What is the Hawthorne effect?
When people change their behaviour as they know they are being watched.
What is the standard Expected Utility theory?
E(U) = Σ[pi U(xi)]
What is a fair prospect in standard theory?
Expected Value = 0 (NOT EU)
What are the risk attitudes towards a fair prospect?
1) R. Averse: Will always avoid a fair prospect 2) R. Neutral: Indifferent between accepting and leaving 3) R. Loving: Will always accept fair prospect.
What are the axioms of expected utility theory?
1) Completeness - all have rank 2) Transitivity - if a>b and b>c, then a>c 3) Continuity - p(A) + (1-p)C = B 4) Independence - common consequence
What is Allais’ Paradox?
- Violation of independence - Adding a common consequence alters decisions
What is reflection effect?
Different risk preferences over losses vs gains - preferences were thought to be stable
What is the event splitting effect?
- By splitting probability from one big two small alter decisions. -eg. 0.3(8) + 0.3(8) doesn’t equal 0.6(8)
What is stochastic dominance?
- When probability is moved from a bad outcome to a good one. - EUT would never choose a stochastically dominated option
What is Prospect theory?
EU = Σ[w(pi) V (xi - r)]
w = weighting
V - value function
r = reference value
What is coding in the editing stage of prospect theory?
Changing the reference value -eg. min gain, income, social benchmark
What is combination in the editing phase of prospect theory?
- prospects simplified by combining identical outcomes -eg. 0.25(10) + 0.25(10) = 0.5(10)
What is the segregation phase of editing in prospect theory?
- segregates risk-less component from risky one - eg. (500,0.5 ; 700,0.5) =500 + (0,0.5 ; 200,0.5)
What is cancellation in the editing phase of prospect theory?
Discarding of components that are shared by the offered prospects
What is the Shape of the value function and what does it imply?
- Shape is an S going through the origin. - Loss aversion as the curve is steeper below the origin - Diminishing sensitivity (concave) RA over gains and RL over losses - reference point is v(0) = 0
What is the shape of the weighting function and what does this imply?
-Convex upward slope - Low probabilities are overweighted - High probabilities are under weighted. - Undefined close to 0
What is subcertainty?
- Sum of weighted p values is less than 1 - w(p) + w(1-p) < 1 - Larger p values are underweighted
What is sub proportionality?
-for a fixed ratio of p’s, the ratio of corresponding decision weights is closer to one when the p’s are small
How does prospect theory deal with the issue of Allais’ Paradox?
- Implies sub-certainty - Use algebra and inequality to show that sum of w(p) < 1
How does prospect theory explain the reflection effect?

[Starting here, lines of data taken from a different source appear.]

-- ==== Sys2Proof/Machine/Controller.lean ====
section
/-! DEFINITION. The controller itself: the ROM's check of a firmware image (R435-R437), its restarts, its journal, the copy of the
event log (R376, R377). -/

namespace Sys2Proof.Machine

/-! ### Firmware images (R435, R437) -/

/-- A well-formed header and directory (R435). -/
def firmwareFormed (i : FirmwareImage) : Bool :=
  decide (i.magic = 0x574D464E ∧ i.flags < 2 ∧ 1 ≤ i.sections ∧ i.sections ≤ 8 ∧ i.zero = 0 ∧ i.bodyLength ≤ 48 * 1048576)
    && decide (i.dirTypes.length = i.sections) && i.dirTypes.all (fun t => decide (1 ≤ t ∧ t ≤ 3)) && decide (1 ∈ i.dirTypes)
    && !i.dirOverlap

/-- The image carries a valid owner signature by a key of this hash (R437, R439). -/
def ownerSigned (i : FirmwareImage) (hash : BitVec 512) : Bool :=
  decide (i.flags % 2 = 1) && decide (Config.sha3 i.ownerKey = hash) && Config.mldsaVerify i.ownerKey i.headerHash i.ownerSig

/-- The checks of R437 in order: 0, or the detail of the first that fails. -/
def firmwareDetail (s : State) (i : FirmwareImage) : Nat :=
  if !firmwareFormed i then 5
  else if Config.sha3 i.vendorKey ≠ s.fw.vendorHash then 1
  else if i.bodyDigest ≠ i.bodyHash ∨ !Config.mldsaVerify i.vendorKey i.headerHash i.vendorSig then 2
  else if s.fw.ownerFused && !ownerSigned i s.fw.ownerHash then 3
  else if 64 < i.security ∨ i.security < s.fw.counter then 4
  else 0

/-- What the ROM finds at S0. -/
def romDetail (s : State) : Nat :=
  match s.fw.stored with
  | none => 5
  | some i => firmwareDetail s i

/-- The ROM starts the recovery loader: S0 has failed (R321, R437, R441). -/
def State.enterLoader (s : State) (detail : Nat) : State :=
  { s with
    mc := { s.mc with up := true, restarting := false }
    bring := { s.bring with active := true, stage := 0, stopped := true, loader := true } }.event sevFatal evStageStop 0 detail

/-! ### Restarts of the controller (R376, R440) -/

/-- Clears every mailbox and its records (R414). -/
def State.clearMails (s : State) : State :=
  { s with mail := [], mailMarks := [], ctl := s.ctl.map (fun e => (e.1, { e.2 with mailRecords := [] })) }

/-- The sessions close, staging and drafts go, and every running ticket ends with E_TIMEOUT unless its action was journalled
(R393, R401, R404, R405). -/
def State.dropClients (s : State) : State :=
  { s with sivar := { s.sivar with
      sessions := []
      staging := []
      draft := none
      offerUntil := none
      tickets := s.sivar.tickets.map (fun t =>
        if t.done || t.journalled then t else { t with done := true, status := stTimeout, finish := s.utc }) } }

/-- The processor restarts through the ROM; the wafer and the quays go on. -/
def State.restart (s : State) (expired : Bool) : State :=
  let s1 := s.dropClients.clearMails
  { s1 with mc := { s1.mc with restarting := true, expired := expired } }

/-- WATCHDOG_EXPIRY: each RUNNING partition faults at its next mark with CONTROLLER_LOST. -/
def execWatchdogExpiry (s : State) : Out :=
  .next (
    if !s.mc.up || s.mc.restarting then s
    else (s.restart true).addFaults (partsWhere (fun p => decide ((s.part p).run = .running))) .controllerLost)

/-- The entries buffered by the units follow in their order. -/
def State.drainBuffers (s : State) : State :=
  s.log.buffered.foldl (fun (t : State) e => t.append e) { s with log := { s.log with buffered := [] } }

/-- A journal entry not done whose effect still lies ahead is requested again (R376). -/
def replays (s : State) (e : JournalEntry) : Bool := !e.done && decide (s.now < e.effect)

/-- EVENT_LOG_COPY: every second. -/
def execEventLogCopy (s : State) : Out := .next (if s.mc.up then { s with log := { s.log with flash := s.log.entries } } else s)

end Sys2Proof.Machine
end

- Shape of the value function shows that we are risk loving over losses and risk averse over gains
How does prospect theory handle the issue of the isolation effect?
- Isolation effect solved by segregation - Takes diskless component out of decision.

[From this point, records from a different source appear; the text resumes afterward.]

-- ==== Sys2Proof/Machine/Protocol.lean ====
section
/-! DEFINITION. The operations of the Sivar protocol (R386, R398-R405, R410), requests and sessions (R397, R401-R403), request slots
(R407-R409), the two hosts (R412), controller mailboxes (R414). -/

namespace Sys2Proof.Machine

/-! ### Commands by object: what a write of a CMD object does -/

/-- One of a U8 command's values; every other is out of range. -/
def cmdCase (n : Nat) (cases : List (Nat × (State → State × Nat))) (s : State) : State × Nat :=
  match cases.find? (fun e => e.1 == n) with
  | some e => e.2 s
  | none => (s, stRange)

/-- A BLOB command of one exact length. -/
def cmdSized (n : Nat) (v : List Byte) (f : State → State × Nat) (s : State) : State × Nat :=
  if v.length = n then f s else (s, stRange)

/-- A word of w bits, little-endian. -/
def word (w : Nat) (v : List Byte) : BitVec w := BitVec.ofNat w (leNat v)

/-- `0x2000.21` (R412): the old primary's draft goes, and its slots that are READY are refused. -/
def State.passOwnership (s : State) : State :=
  let old := s.sivar.primary
  let h := s.host old
  let refuse := fun (x : Slot) => if x.state = 1 then { x with state := 4, status := stAccess } else x
  ({ s with sivar := { s.sivar with
      primary := 1 - old
      offerUntil := none
      draft := match s.sivar.draft with | some d => if d.owner = Client.pcie old then none else some d | none => none } }).setHost old
    { h with slots := h.slots.map (fun (e : Nat × Slot) => (e.1, refuse e.2)) }

/-- OFFER: from the primary host, for 10 s. -/
def doOffer (cl : Client) (s : State) : State × Nat :=
  if cl = .pcie s.sivar.primary then ({ s with sivar := { s.sivar with offerUntil := some (s.now + 10 * 1500000000) } }, stOk)
  else (s, stAccess)

/-- ACCEPT: from the secondary host, while an offer stands. -/
def doAccept (cl : Client) (s : State) : State × Nat :=
  if cl ≠ .pcie (1 - s.sivar.primary) then (s, stAccess)
  else
    match s.sivar.offerUntil with
    | none => (s, stState)
    | some t => if s.now < t then (s.passOwnership, stOk) else (s, stState)

/-- TAKE: from the secondary host, when the primary's link has been down for 5 s. -/
def doTake (cl : Client) (s : State) : State × Nat :=
  if cl ≠ .pcie (1 - s.sivar.primary) then (s, stAccess)
  else
    let h := s.host s.sivar.primary
    if h.up ∨ s.now < h.downSince + 5 * 1500000000 then (s, stState) else (s.passOwnership, stOk)

/-- A command at an index of the control, bring-up, tide, device and security objects. -/
def moduleCommand (cl : Client) (idx sub : Nat) (v : List Byte) (s : State) : State × Nat :=
  let n := leNat v
  if idx = 0x2000 then
    (match sub with
     | 3 => cmdCase n [(1, doOpenDraft cl), (2, doDiscardDraft cl)] s
     | 4 => cmdCase n [(1, doCommit cl)] s
     | 5 => cmdCase n [(1, doRevert)] s
     | 9 => cmdCase n [(1, doConfigDefaults)] s
     | _ => cmdCase n [(1, doOffer cl), (2, doAccept cl), (3, doTake cl)] s)
  else if idx = 0x3000 then
    (match sub with
     | 5 => cmdCase n [(1, doDiscardResults)] s
     | 6 => cmdCase n [(1, doModuleReset)] s
     | 0x20 => cmdSized 32 v (doTestRequest (word 256 v)) s
     | _ => cmdSized 4 v (doTestCancel n) s)
  else if idx = 0x3100 then
    (if sub = 5 then cmdSized 16 v (doOverlayAdd (word 128 v)) s
     else cmdSized 16 v (doOverlayRemove (oeClass (word 128 v)) (oeUnit (word 128 v))) s)
  else if idx = 0x4000 then cmdCase n [(1, doTideStop), (2, doTideStart)] s
  else if idx = 0x7000 then cmdSized 3 v (fun t => if 1 < leAt v 2 1 then (t, stRange) else doRetrain (leAt v 0 2) (leAt v 2 1 == 1) t) s
  else if idx = 0x9000 then
    (if sub = 7 then cmdSized 2 v (fun t =>
        cmdCase (leAt v 1 1) [(0, doShedLeave (leAt v 0 1)), (2, doShedCompute (leAt v 0 1)), (3, doShedDark (leAt v 0 1))] t) s
     else cmdCase n [(1, doEnterDeepPark), (2, doLeaveDeepPark), (3, doStandby)] s)
  else
    match sub with
    | 3 => cmdCase n [(1, doApply), (2, doDiscardStaging)] s
    | 4 => cmdSized 64 v (doOwnerKeyFuse (word 512 v)) s
    | 5 => cmdCase n [(1, doCounterAdvance)] s
    | 6 => doAttestation cl v s
    | _ => cmdCase n [(1, doCloseSessions cl)] s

How does prospect theory solve event splitting effects?
- It doesn’t - ESE violates combination phase of editing - can use stripped down model which doesn’t allow for combination - in this 2 x w(0.3) doesn’t equal 0.6 so explains different results.
How does Prospect theory solve stochastic dominance issues?
- moving p has two effects on utility: 1) Direct - always positive, ^p on good outcome. 2) Indirect - + or -, sum of w(p) + w(1-p) may increase or decrease. *If indirect is negative, it outweighs the direct effect!